WHAT IS NEEDED. Your response must be made up of each line in the data below that contains the string "push".

Collected data:
+-------+

/-- Places a record, or holds it until its queue has room (R390). Records of one queue keep their order. -/
def State.record (s : State) (root : Bool) (p : Nat) (ws : List Nat) : State :=
  let r : Rec := ⟨root, p, recordBytes ws⟩
  if s.edge.records.any fun x => x.root == root && (root || x.part == p) then
    s.setEdge { s.edge with records := s.edge.records ++ [r] }
  else match s.tryRecord r with
    | some s => s
    | none => s.setEdge { s.edge with records := s.edge.records ++ [r] }

/-- The words of a record of a kind other than 0 (R428, R429). -/
def kindRecord (kind part queue seq a b c : Nat) : List Nat :=
  [kind, queue % 64 + seq % 2 ^ 48 * 64 + part % 16 * 2 ^ 56] ++ List.replicate 13 0 ++ [a, b, c]

/-- A record to a partition's firmware that belongs to no launch. -/
def State.partRecord (s : State) (p kind : Nat) (a b c : Nat) : State := s.record false p (kindRecord kind p 0 0 a b c)

/-- A record to root firmware. -/
def State.rootRecord (s : State) (kind a b c : Nat) : State := s.record true 0 (kindRecord kind 0 0 0 a b c)

/-- A device record whose source code the spec does not give (log 16). -/
def State.deviceRecord (s : State) (root : Bool) (p n x : Nat) : State :=
  s.record root p (kindRecord 11 p 0 0 (Config.sourceCode n) (Config.sourceOperand n 0 x) (Config.sourceOperand n 1 x))

/-- APPEND: a whole append reaches the launch scheduler (R258, R259). -/
def State.appendRecord (s : State) (p q : Nat) (ws : List Word) : State :=
  let x := s.queue (64 * p + q)
  if !x.cfg.getLsbD 0 || decide (Config.queueDepth ≤ x.pending.length) then
    (s.setQueue (64 * p + q) { x with ref := min 65535 (x.ref + 1) }).partRecord p 7 q (64 * q) 0
  else
    (s.setQueue (64 * p + q) { x with
      acc := (x.acc + 1) % 2 ^ 48, pending := x.pending ++ [(x.acc, ws)], idle := false }).push .schedulerIssue

/-- The instruction that engine e has fetched at its program counter and waits with: it is not fetched again (R32, R34). -/
def Core.heldAt (c : Core) (e : Eng) : Option Instr :=
  match c.wait.get e, c.held.get e with
  | .memory, some (a, i) | .pop _, some (a, i) => if a = c.pc.get e then some i else none
  | _, _ => none

/-- The least pass count among the other engines that have not ended, and the first engine that has it (R104). -/
def Core.leastOther (c : Core) (e : Eng) : Option (Nat × Eng) :=
  (Eng.all.filter fun x => x != e && c.wait.get x != .ended).foldl
    (fun m x => match m with
      | none => some ((c.pass.get x).toNat, x)
      | some (n, y) => if (c.pass.get x).toNat < n then some ((c.pass.get x).toNat, x) else some (n, y)) none

/-- R104: engine e may not pass its next word yet. -/
def Core.slipStall (c : Core) (e : Eng) : Bool :=
  match c.leastOther e with
  | none => false
  | some (m, _) => decide ((c.getC e 16).toNat ≤ (c.pass.get e).toNat - m) && decide (m ≤ (c.pass.get e).toNat)

/-- The wait code of R107 and its further field. -/
def Core.waitCode (c : Core) (e : Eng) : Nat × Nat :=
  match c.wait.get e with
  | .ended => (0, 0)
  | .pop m => (1, maskOf ((ofMask m).filter fun k => (c.tokens k).isEmpty))
  | .push m => (2, m)
  | .slip => (3, match c.leastOther e with | some (_, y) => y.num | none => 0)
  | .meet op => (4, op)
  | _ => (0, 0)

/-- R106: engine e waits on tokens, the slip window or a meeting, or has ended. -/
def Core.stuck (c : Core) (e : Eng) : Bool :=
  match c.wait.get e with
  | .ended | .meet _ => true
  | .pop m => (ofMask m).any fun k => (c.tokens k).isEmpty
  | .push m => (ofMask m).all fun k => decide (8 ≤ c.taken k)
  | .slip => c.slipStall e
  | .run | .memory => false

def Core.standing (c : Core) : Bool :=
  Eng.all.all fun e => match c.wait.get e with | .ended | .meet _ => true | _ => false

/-- Token deadlock (R106). HALT waits count as running (R419). -/
def Core.deadlocked (c : Core) : Bool :=
  c.stopped.isNone && (Eng.all.all fun e => c.stuck e && c.wait.get e != .meet 51) && !c.standing

/-- The replay slot of a task: its byte address (R391, R422). -/
def State.slotOf (s : State) (t : TaskId) : Option Nat :=
  match s.task t with
  | none => none
  | some x =>
    match s.launch x.launch with
    | none => none
    | some l => l.slots[x.role]?.map fun i => (s.partCsr l.part 274).toNat + (i + 1) * 134217728

/-- The replay bit of a task (R392): 0 where its header cannot be read (R404; log 17). -/
def State.replayable (s : State) (t : TaskId) : Bool :=
  match s.slotOf t with
  | some a => !s.badSector (a + 8) 8 && (s.numAt (a + 8) 8).testBit 1
  | none => false

/-- The words of a task-fault record (R389, R428), as the core stands. -/
def State.faultRecord (s : State) (k : CoreId) (e : Eng) (iaddr : Word) (t : Trap) : List Nat :=
  let c := s.core k
  let (lw, stepn, rpl) := match s.taskOf k with
    | some (tid, _, l) =>
      (l.queue % 64 + l.seq % 2 ^ 48 * 64 + l.part % 16 * 2 ^ 56, (c.getC .f 4).toNat, s.replayable tid)
    | none => (0, 0, false)
  let codes := Eng.all.map c.waitCode
  [t.cls * 256 + t.sub * 65536 + e.num * 16777216 + (if rpl then 67108864 else 0), lw, iaddr.toNat, stepn] ++
    c.pc.toList.map BitVec.toNat ++ c.pass.toList.map BitVec.toNat ++
    [c.toks.toNat, if t.cls = 3 then pack 8 (codes.map (·.1)) else 0, if t.cls = 3 then pack 8 (codes.map (·.2)) else 0,
     t.a.toNat, t.b.toNat, t.c.toNat]

/-- The core that stands for what a saved task's unretired instructions still do (R407; log 17). -/
def ghostOf (t : TaskId) : CoreId := 4194304 + t

def isGhost (k : CoreId) : Bool := decide (4194304 ≤ k)

/-- What a task's requests over Berast are filed under while it has no unit (log 17). -/
def savedAsker (t : TaskId) : CoreId := 1048576 + t

/-! ### Flits (R441, R442) -/

/-- The flit of a request to another module of the domain. -/
def State.flit (s : State) (p kind acc addr : Nat) (payload : List Byte) : Flit where
  kind := BitVec.ofNat 8 kind
  vc := if kind = 5 ∨ kind = 37 then 2 else if kind = 6 then 3 else 0
  dst := BitVec.ofNat 21 ((s.rootCsr 592).toNat / 512 * 512 + acc)
  src := BitVec.ofNat 21 (s.rootCsr 592).toNat
  tag := BitVec.ofNat 12 s.edge.tag
  key := BitVec.ofNat 16 (s.rootCsr (608 + p)).toNat
  addr := BitVec.ofNat 40 addr
  nsec := 0
  rsv := 0
  payload := payload ++ List.replicate (112 - payload.length) 0

/-- The byte address of the route table's entry of accelerator index `acc` (R442). -/
def State.routeAt (s : State) (acc : Nat) : Nat := (s.rootCsr 597).toNat + 8 * acc

/-- The enabled ports that reach accelerator index `acc`; none where the entry cannot be read (R404, R442; DESIGN CHOICE, log 22). -/
def State.routeMask (s : State) (acc : Nat) : Nat :=
  if s.badSector (s.routeAt acc) 8 then 0 else s.numAt (s.routeAt acc) 8 &&& (s.rootCsr 594).toNat

/-- Some enabled port reaches accelerator index `acc` (R442, R443). -/
def State.routed (s : State) (acc : Nat) : Bool := s.routeMask acc % 2 ^ 36 != 0

/-- The port on which a flit to index `acc` for byte offset `addr` leaves: the n-th enabled one of the route's mask (R442). -/
def State.portFor (s : State) (acc addr : Nat) : Option Nat :=
  let mask := s.routeMask acc
  let ports := (List.range 36).filter fun k => mask.testBit k
  if ports.isEmpty then none else ports[addr / 128 % ports.length]?

/-- Sends something at an edge of the module. -/
def State.emit (s : State) (x : Out) : State := s.setEdge { s.edge with out := s.edge.out ++ [x], tag := s.edge.tag + 1 }

/-- Drops a flit, with a record to root firmware (R441). -/
def State.dropFlit (s : State) (x : Flit) : State := s.deviceRecord true 0 5 x.kind.toNat

/-- Sends a flit on its port, without awaiting its answer; one to another domain is dropped (R441, R442). -/
def State.send (s : State) (x : Flit) : State :=
  if x.dst.toNat / 512 = (s.rootCsr 592).toNat % 2 ^ 21 / 512 then s.emit (.berast (s.portFor (x.dst.toNat % 512) x.addr.toNat) x)
  else s.dropFlit x

/-- A CTXSV or CTXRS of core k that waits works on its unit no longer (R23, R420). -/
def State.quitCtx (s : State) (k : CoreId) : State :=
  if s.edge.ctx.isEmpty then s else s.setEdge { s.edge with ctx := s.edge.ctx.filter fun x => x.core != k }

/-- A request of an engine over Berast that has ended unanswered is forgotten. A waiting arrival of BARR belongs to its BARR: its home slice
is asked to withdraw it, and says whether it has counted it, to the task that made it (R123; log 14). -/
def State.quitAsks (s : State) (k : CoreId) : State :=
  let s := s.quitCtx k
  let s := if s.edge.late.isEmpty then s else s.setEdge { s.edge with late := s.edge.late.filter fun x => x.core != k }
  if s.edge.asks.isEmpty then s
  else
    let mine := s.edge.asks.filter fun a => a.core == k
    let arrival (a : Ask) : Bool := a.flit.kind == 4 && natOfBytes (a.flit.payload.take 8) == 1
    let keep (a : Ask) : Option Ask :=
      if a.core != k then some a
      else match (s.core k).owner with
        | some t => if arrival a then some { a with core := savedAsker t } else none
        | none => none
    let s := s.setEdge { s.edge with asks := s.edge.asks.filterMap keep }
    (mine.filter fun a => arrival a && a.answer.isNone).foldl (fun s a =>
      s.send { a.flit with payload := bytesOfNat 8 3 ++ a.flit.payload.drop 8 }) s

/-! ### Churn rings that break (R333, R354) -/

def State.ownAcc (s : State) : Nat := wField (s.rootCsr 592) 0 9

/-- The task of the same launch that is a member on this module, other members excepted (log 15). -/
def State.memberTask (s : State) (t : TaskId) (m : Nat × Nat) : Option TaskId :=
  if m.1 = s.ownAcc then some (t / 256 * 256 + m.2) else none

def State.ringOf (s : State) (t : TaskId) : Option Ring := match s.task t with | some x => x.ring | none => none
def State.setRing (s : State) (t : TaskId) (r : Option Ring) : State :=
  match s.task t with
  | some x => s.setTask t { x with ring := r }
  | none => s

/-- The partition of a task. -/
def State.taskPart (s : State) (t : TaskId) : Nat :=
  match s.task t with
  | some x => match s.launch x.launch with | some l => l.part | none => 0
  | none => 0

/-- A CHNB flit: ring number, role and offset in ADDR, the step in TAG. Offset 0xFFE0 opens a ring and 0xFFC0 breaks it (R441; log 14). -/
def State.ringFlit (s : State) (p acc rid role step ofs : Nat) (data : List Byte) : Flit :=
  { s.flit p 6 acc (rid * 16777216 + role % 256 * 65536 + ofs) data with tag := BitVec.ofNat 12 step }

+-------+

THE COMPLETED TASK.
      acc := (x.acc + 1) % 2 ^ 48, pending := x.pending ++ [(x.acc, ws)], idle := false }).push .schedulerIssue
  | .push m => (2, m)
  | .push m => (ofMask m).all fun k => decide (8 ≤ c.taken k)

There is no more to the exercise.